═══ Data for this exercise

-- ==== Sys2Proof/Certificates/Slice0/Obligations.lean ====
section
/-! DEFINITION. The statements for the provers, from the numbered rules of spec/. A statement resting on a decision of 92_eei_decisions.md, on a passage the spec marks as general
knowledge or derived, or on a convention of the model says so in its docstring and names the log row; its basis is 'derived'. -/

open Sys2Proof Sys2Proof.Machine

/-! ## Encoding and dispatch -/

/-- 30_encoding.md R80 to R84, R90: words written bit by bit from the table give the instructions they stand for, one of each family and format, and two bytes that are rejected. The opcode bytes
are the spec's decision D12 (log 9). -/
def Obligations.SampleWordsDecodeToTheirInstructions : Prop :=
  decode [0b01101001#8, 0x10#8] = .instr (.adcImm 0x10#8) [] ∧
  decode [0b01111101#8, 0x34#8, 0x12#8] = .instr (.adcAbsX 0x1234#16) [] ∧
  decode [0b00110001#8, 0x20#8, 0xEE#8] = .instr (.andIndY 0x20#8) [0xEE#8] ∧
  decode [0b00001010#8] = .instr .aslAcc [] ∧
  decode [0b00101100#8, 0x34#8, 0x12#8] = .instr (.bitAbs 0x1234#16) [] ∧
  decode [0b11010000#8, 0xFE#8] = .instr (.bne 0xFE#8) [] ∧
  decode [0b00000000#8, 0x00#8] = .unsupported 0x00#8 ∧
  decode [0b11101010#8] = .unsupported 0xEA#8

/-- No bit of an encoding is dropped: for every well-formed instruction, with every operand, decoding its bytes gives it back and leaves the bytes after it (30_encoding.md R80 to R90). -/
def Obligations.DecodeOfEncodeGivesTheInstructionBack : Prop :=
  ∀ (i : Instr) (rest : List Byte), i.wellFormed = true → decode (encode i ++ rest) = .instr i rest

/-- Each byte sequence has one meaning: what decodes is the encoding of the instruction it decodes to (30_encoding.md R80 to R90). -/
def Obligations.DecodedBytesAreTheEncoding : Prop :=
  ∀ (bytes rest : List Byte) (i : Instr), decode bytes = .instr i rest → bytes = encode i ++ rest ∧ i.wellFormed = true

/-- 30_encoding.md R80, R85: the opcode byte alone decides mnemonic, mode and length; operand bytes never do, and never make an opcode unsupported. -/
def Obligations.OpcodeByteAloneDecidesTheForm : Prop :=
  ∀ op b1 b2 b1' b2' : Byte,
    (decodeInstr op b1 b2).map (fun i => (i.mnemonic, i.mode, i.length)) =
      (decodeInstr op b1' b2').map (fun i => (i.mnemonic, i.mode, i.length))

/-- 30_encoding.md R87, R90, R93: 29 opcode bytes have an entry, one for each pair the core has, and the other 227 have none. The bytes are the spec's decision D12 (log 9). -/
def Obligations.TwentyNineOpcodesAnd227Unsupported : Prop :=
  ((List.range 256).filter (fun n => Supported (BitVec.ofNat 8 n))).length = 29 ∧
  ((List.range 256).filter (fun n => !Supported (BitVec.ofNat 8 n))).length = 227 ∧
  ∀ mn md, validPair mn md = true →
    ((List.range 256).filter (fun n => dispatch (BitVec.ofNat 8 n) == some (mn, md))).length = 1
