/-- A branch that is not taken goes to the next sequential instruction, whatever its displacement (43_branches.md R205). -/
theorem branch_not_taken (rel : Byte) (s : State) : branch false rel s = s.setPC (s.pc + 2#16) := rfl

/-- The count of a branch is that of its condition and displacement (43_branches.md R203). -/
theorem cyclesOf_branch {i : Instr} {s : State} {c : Bool} {rel : Byte} (h : branchOf i s = some (c, rel)) :
    cyclesOf i s = branchCycles c rel s := by
  simp [cyclesOf, h]

/-- A branch that is not taken costs the baseline two cycles (43_branches.md R203, R205). -/
theorem branchCycles_not_taken (rel : Byte) (s : State) : branchCycles false rel s = 2 := rfl

/-- Settles O32: `exec` answers what `branch` leaves, and on a condition that does not hold that is PC past the two bytes at the baseline cost. -/
theorem notTakenBranchAdvancesByTwo : Obligations.NotTakenBranchAdvancesByTwo := by
  unfold Obligations.NotTakenBranchAdvancesByTwo
  intro i rel s hb
  constructor
  · rw [exec_branch hb, branch_not_taken]
  · rw [cyclesOf_branch hb, branchCycles_not_taken]

end Sys2Proof.Machine

/-! PROOFS. The obligation of 60_exceptions.md: UnsupportedInstruction is the one exception (R263). -/

namespace Sys2Proof.Machine

/-- The opcode byte at PC has an entry when an instruction is fetched there (60_exceptions.md R262). -/
theorem supported_of_fetch {s : State} {i : Instr} (h : fetchInstr s = some i) : Supported (s.readByte s.pc) = true := by
  rw [← Bool.not_eq_false, not_supported_iff, h]
  exact Option.some_ne_none i

/-- Settles O36: by the inversion of a step, either the fetch failed, so that the opcode byte has no entry and is the one the fault reports, or an instruction was fetched and its execution answered a next state. -/
theorem noOtherExceptionExists : Obligations.NoOtherExceptionExists := by
  unfold Obligations.NoOtherExceptionExists
  intro s
  rcases step_cases s with ⟨hfetch, hfault, -⟩ | ⟨i, t, hfetch, -, hnext, -⟩
  · exact .inr ⟨(not_supported_iff s).mpr hfetch, hfault⟩
  · exact .inl ⟨supported_of_fetch hfetch, t, hnext⟩

end Sys2Proof.Machine

/-! PROOFS. The obligations of 30_encoding.md on the decoder: decoding and encoding are inverse to each other (R80 to R90), the opcode byte alone decides the form (R85), and the count of its values (R93). -/

namespace Sys2Proof.Machine

/-! ## What the decoder answers -/

theorem length_operandsOf (i : Instr) : (operandsOf i).length = i.mode.operandBytes := by cases i <;> rfl

/-- No mode takes more than two operand bytes (30_encoding.md R81). -/
theorem operandBytes_le_two (md : Mode) : md.operandBytes ≤ 2 := by cases md <;> decide

/-- A list decodes to an instruction when its first byte has an entry, the operand bytes of the mode follow, and they assemble to it; what is left is behind them. -/
theorem decode_cons_eq_instr_iff {op : Byte} {tail rest : List Byte} {i : Instr} :
    decode (op :: tail) = .instr i rest ↔
      ∃ mn md, dispatch op = some (mn, md) ∧ md.operandBytes ≤ tail.length ∧
        assemble mn md (tail.getD 0 0#8) (tail.getD 1 0#8) = some i ∧ tail.drop md.operandBytes = rest := by
  constructor
  · intro h
    simp only [decode] at h
    split at h
    · cases h
    · next mn md hd =>
      split at h
      · cases h
      · next hlen =>
        split at h
        · next j ha =>
          cases h
          exact ⟨mn, md, hd, Nat.le_of_not_lt hlen, ha, rfl⟩
        · cases h
  · rintro ⟨mn, md, hd, hlen, ha, rfl⟩
    simp only [decode, hd, if_neg (Nat.not_lt.mpr hlen), ha]

theorem decodeInstr_of_dispatch {op : Byte} {mn : Mnemonic} {md : Mode} (h : dispatch op = some (mn, md)) (b1 b2 : Byte) :
    decodeInstr op b1 b2 = assemble mn md b1 b2 := by
  simp [decodeInstr, h]

theorem decodeInstr_of_no_dispatch {op : Byte} (h : dispatch op = none) (b1 b2 : Byte) : decodeInstr op b1 b2 = none := by
  simp [decodeInstr, h]

/-! ## Decoding an encoding, and encoding what was decoded -/

/-- The form of an instruction with the operand bytes of its encoding is the instruction, whatever bytes follow (30_encoding.md R82 to R84). -/
theorem assemble_operandsOf (i : Instr) (rest : List Byte) :
    assemble i.mnemonic i.mode ((operandsOf i ++ rest).getD 0 0#8) ((operandsOf i ++ rest).getD 1 0#8) = some i := by
  cases i <;> simp [Instr.mnemonic, Instr.mode, operandsOf, assemble]

/-- The encoding of an instruction decodes to it and leaves the bytes that follow. -/
theorem decode_encode (i : Instr) (rest : List Byte) : decode (encode i ++ rest) = .instr i rest := by
  refine decode_cons_eq_instr_iff.mpr ⟨_, _, dispatch_opcodeOf i, ?enough, assemble_operandsOf i rest, ?left⟩
  case enough => simp [← length_operandsOf]
  case left => simp [← length_operandsOf]

/-- Settles O2: the opcode byte of an instruction dispatches to its form, which its operand bytes assemble to it again. -/
theorem decodeOfEncodeGivesTheInstructionBack : Obligations.DecodeOfEncodeGivesTheInstructionBack := by
  unfold Obligations.DecodeOfEncodeGivesTheInstructionBack
  intro i rest _
  exact decode_encode i rest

══════

Only the lines from the start of the material through the line bearing "marks as general" are needed, restated exactly, with both end lines included.

=== Reply to the task ===
-- ==== Sys2Proof/Certificates/Slice0/Obligations.lean ====
section
/-! DEFINITION. The statements for the provers, from the numbered rules of spec/. A statement resting on a decision of 92_eei_decisions.md, on a passage the spec marks as general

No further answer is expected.